• [Problem to solve] From the first line of the data below, copy each line up to the one containing "part (R364). -/", and include that line too.

(Dataset entries)
- Opening Delimiter -
-- ==== Sys2Proof/Machine/Fw.lean ====
section
/-! DEFINITION. Firmware images, the transfer and activation of own firmware, meter images and campaigns (R364
to R384). -/

namespace Sys2Proof.Machine

/-- Algorithm and key of the key registered for a model, none where none is (R365, R378). -/
def State.modelKey (s : State) (model : Nat) : Option (Nat × List Byte) :=
  match Map.find s.fwu.modelKeys model with
  | some (a, k) => if a = 0 then none else some (a, k.take (if a = 1 then 64 else 60))
  | none => none

/-- The bytes the signatures of an image cover: the manifest part (R364). -/
def FwTransfer.signed (f : FwTransfer) : List Byte := (f.part 0 f.man.firstPayload).take f.man.manLen

/-- The signature blocks of a transfer: two of a countersigned image, else one; a meter image whose model has no key may
have none. None where the area does not hold them (R364, R365). -/
def State.fwSigs (s : State) (f : FwTransfer) : Option (List SigBlock) :=
  let m := f.man
  let want := if m.countersigned then 2 else 1
  let area := (f.part m.sigBlock (m.total - m.sigBlock)).take (m.imageLen - m.sigOffset)
  match parseSigs want area with
  | some l =>
    if l.length = want ∨ (l.isEmpty ∧ m.kind = 3 ∧ (s.modelKey m.hwType).isNone ∧ !m.countersigned) then some l else none
  | none => none

/-- Check 4: the first signature is made under the right key and verifies (R365). A signature under a model that has no key
does not count. [DEDUCED, log 148; safe] -/
def State.firstSigOk (s : State) (f : FwTransfer) (l : List SigBlock) : Bool :=
  let m := f.man
  match l with
  | [] => m.kind == 3
  | g :: _ =>
    if m.kind = 3 then (match s.modelKey m.hwType with | some k => g.counts f.signed k | none => false)
    else Config.fuseKeys.any fun k => g.counts f.signed (2, k)

/-- Check 5: the countersignature, where present or required (R365). -/
def State.counterSigOk (s : State) (f : FwTransfer) (l : List SigBlock) : Bool :=
  match l with
  | _ :: g :: _ => (match s.warp.active with
    | some w => (signerKeys w.signers).any (g.counts f.signed)
    | none => false)
  | _ => s.fld F.FWU_POLICY.COUNTERSIGN == 0

/-- Checks 1 to 6 over a transfer whose manifest and signature blocks are held: the first that fails.
[DEDUCED, log 120; unsafe] -/
def State.fwCheck (s : State) (f : FwTransfer) : Option Nat :=
  let m := f.man
  let unit (u : Nat) : Nat := fieldAt (f.part 0 m.firstPayload) (256 + 32 * u) 32
  if !m.ok f.kind then some Cause.FW_MANIFEST
  else match s.fwSigs f with
    | none => some Cause.FW_MANIFEST
    | some l =>
      if (if m.kind = 3 then decide (0xFF < m.hwType) else m.hwType != 0x9600 || decide (0xC0 < fieldAt m 10 1)) then
        some Cause.FW_HW_TYPE
      else if 0 < m.unitCount ∧ !((List.range m.unitCount).any fun u => unit u == s.identity.toNat) then some Cause.FW_UNIT
      else if !s.firstSigOk f l then some Cause.FW_SIGNATURE
      else if !s.counterSigOk f l then some Cause.FW_COUNTERSIGN
      else if m.kind ≠ 3 ∧ m.rollback < s.fld (F.FWU_RB.COUNTER (m.kind - 1)) then some Cause.FW_ROLLBACK
      else none

/-- Check 7 of one payload block (R366). -/
def FwTransfer.blockOk (f : FwTransfer) (n : Nat) (data : List Byte) : Bool :=
  let m := f.man
  let check := fieldAt (f.part 0 m.firstPayload) (256 + 32 * m.unitCount + 16 * (n - m.firstPayload)) 16
  check == (sha256 data).toNat / 2 ^ 128

/-- The payload blocks of a complete transfer that fail check 7. -/
def FwTransfer.badBlocks (f : FwTransfer) : List Nat :=
  (f.blocks.filter fun b => f.man.isPayload b.1 && !f.blockOk b.1 b.2).map fun b => b.1

/-- IMAGE_DIGEST holds (R366). -/
def FwTransfer.digestOk (f : FwTransfer) : Bool :=
  let m := f.man
  let payload := (f.part m.firstPayload m.blocks).take (fieldAt m 28 4)
  fieldAt m 72 32 == (sha256 payload).toNat

/-! ### Transfers (R367 to R370) -/

/-- EV_FW_REJECT with the kind and the cause (R366). -/
def State.fwReject (s : State) (kind cause : Nat) : State := s.post Ev.FW_REJECT [b1 kind, b2 cause]

/-- STAGE of a transfer: 0 EMPTY; 1 RECEIVING; 2 VERIFIED; 3 READY. -/
def FwTransfer.stage (f : FwTransfer) : Nat := if f.ready then 3 else if f.verified then 2 else 1

/-- The boot record and the transfer record as they stand (R371). -/
def State.bootRecord (s : State) (seq : Nat) : BootRecord :=
  let head := match s.fwu.own with | some f => sha256 f.man | none => 0
  { seq := seq, active := s.fld F.FWU_STAT.ACTIVE_SLOT, slotA := s.fld F.FWU_SLOT_STAT.SLOT_A
    slotB := s.fld F.FWU_SLOT_STAT.SLOT_B, stage := s.fld F.FWU_STAT.STAGE
    actPending := s.fld F.FWU_STAT.ACT_PENDING == 1, trial := s.fld F.FWU_STAT.TRIAL == 1, trialStart := s.fwu.trialStart
    kind := s.fld F.FWU_STAT.KIND, target := match s.fwu.own with | some f => f.target | none => 0
    total := s.fld F.FWU_XFER.TOTAL, held := s.fld F.FWU_XFER.HELD, header := head, ok := true }

/-- The copy a start uses: the valid one with the higher SEQ (R371). -/
def newestBoot (c : Option BootRecord × Option BootRecord) : Option BootRecord :=
  match c.1.filter BootRecord.ok, c.2.filter BootRecord.ok with
  | some a, some b => if a.seq < b.seq then some b else some a
  | some a, none => some a
  | none, b => b

/-- Writes the transfer region: the copy that is not the newest takes the record with SEQ one higher (R371). -/
def State.writeBoot (s : State) : State :=
  let seq := (s.fwu.bootSeq + 1) % 2 ^ 64
  let r := s.bootRecord seq
  let c := s.fwu.boots
  let first := match newestBoot c with | some k => c.2 == some k | none => true
  { s with fwu := { s.fwu with bootSeq := seq, boots := if first then (some r, c.2) else (c.1, some r) } }

/-- The own transfer with its registers. -/
def State.showOwn (s : State) (f : Option FwTransfer) : State :=
  let (k, st, tot, held) := match f with
    | some x => (x.kind, x.stage, x.man.total, x.blocks.length)
    | none => (0, 0, 0, 0)
  let r := ((s.regs.setF F.FWU_STAT.KIND k).setF F.FWU_STAT.STAGE st).setF F.FWU_XFER.TOTAL tot
  let version := match f with
    | some x => if x.kind = 1 then x.man.version else 0
    | none => 0
  { s with
    fwu := { s.fwu with own := f }
    regs := (r.setF F.FWU_XFER.HELD held).put (R.FWU_VERSION 2) (BitVec.ofNat 32 version) }

/-- Writes the own transfer with its registers and its record (R371). -/
def State.setOwn (s : State) (f : Option FwTransfer) : State := (s.showOwn f).writeBoot

/-- The lowest sealed slot that is neither ACTIVE nor FALLBACK. -/
def State.freeSealed (s : State) : Option Nat :=
  (List.range 3).find? fun i => s.fld (F.LEG_SLOT.STATE i) != 1 && s.fld (F.LEG_SLOT.STATE i) != 2

/-- How a file block was taken. -/
inductive FileVerdict where
  | done
  | failed (cause : Nat)
  /-- Checks 1 to 6 failed: the transfer is discarded. -/
  | rejected (cause : Nat)
  deriving DecidableEq, Repr

/-- Takes a file block into a transfer, as R368 states; none where the transfer is discarded. -/
def State.takeFile (s : State) (f : FwTransfer) (n : Nat) (data : List Byte) : State × Option FwTransfer × FileVerdict :=
  let m := f.man
  if m.total ≤ n ∨ (n = 0 ∧ data.take 256 ≠ m) then (s, some f, .failed Cause.REG_RANGE)
  else if m.isPayload n ∧ !f.verified then (s, some f, .failed Cause.FW_MANIFEST)
  else if (Map.find f.blocks n).isSome then (s, some f, .done)
  else if m.isPayload n then
    if f.blockOk n data then (s, some { f with blocks := Map.set f.blocks n data }, .done)
    else (s.bump F.FWU_BLK_FAIL_CNT.COUNT, some f, .failed Cause.FW_BLOCK_CHECK)
  else
    let g := { f with blocks := Map.set f.blocks n data }
    if !g.partsHeld then (s, some g, .done)
    else match s.fwCheck g with
      | none => (s.post Ev.FW_MANIFEST [], some { g with verified := true }, .done)
      | some c => (s.fwReject g.kind c, none, .rejected c)

/-- How an item ends by a verdict. -/
def FileVerdict.ends : FileVerdict → ItemEnd
  | .done => .done none
  | .failed c => .failed c
  | .rejected c => .failed c

/-- The first block of a transfer is its block 0, whose header gives F; before it any other block fails with
FW_MANIFEST. -/
def State.beginFile (s : State) (kind target n : Nat) (data : List Byte) : State × Option FwTransfer × FileVerdict :=
  let f : FwTransfer := ⟨kind, target, [(0, data)], false, false⟩
  if n ≠ 0 then (s, none, .failed Cause.FW_MANIFEST)
  else if !f.man.ok kind then (s.fwReject kind Cause.FW_MANIFEST, none, .failed Cause.FW_MANIFEST)
  else if !f.partsHeld then (s, some f, .done)
  else match s.fwCheck f with
    | none => (s.post Ev.FW_MANIFEST [], some { f with verified := true }, .done)
    | some c => (s.fwReject kind c, none, .rejected c)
- Closing Delimiter -
• [Your response]
-- ==== Sys2Proof/Machine/Fw.lean ====
section
/-! DEFINITION. Firmware images, the transfer and activation of own firmware, meter images and campaigns (R364
to R384). -/

namespace Sys2Proof.Machine

/-- Algorithm and key of the key registered for a model, none where none is (R365, R378). -/
def State.modelKey (s : State) (model : Nat) : Option (Nat × List Byte) :=
  match Map.find s.fwu.modelKeys model with
  | some (a, k) => if a = 0 then none else some (a, k.take (if a = 1 then 64 else 60))
  | none => none

/-- The bytes the signatures of an image cover: the manifest part (R364). -/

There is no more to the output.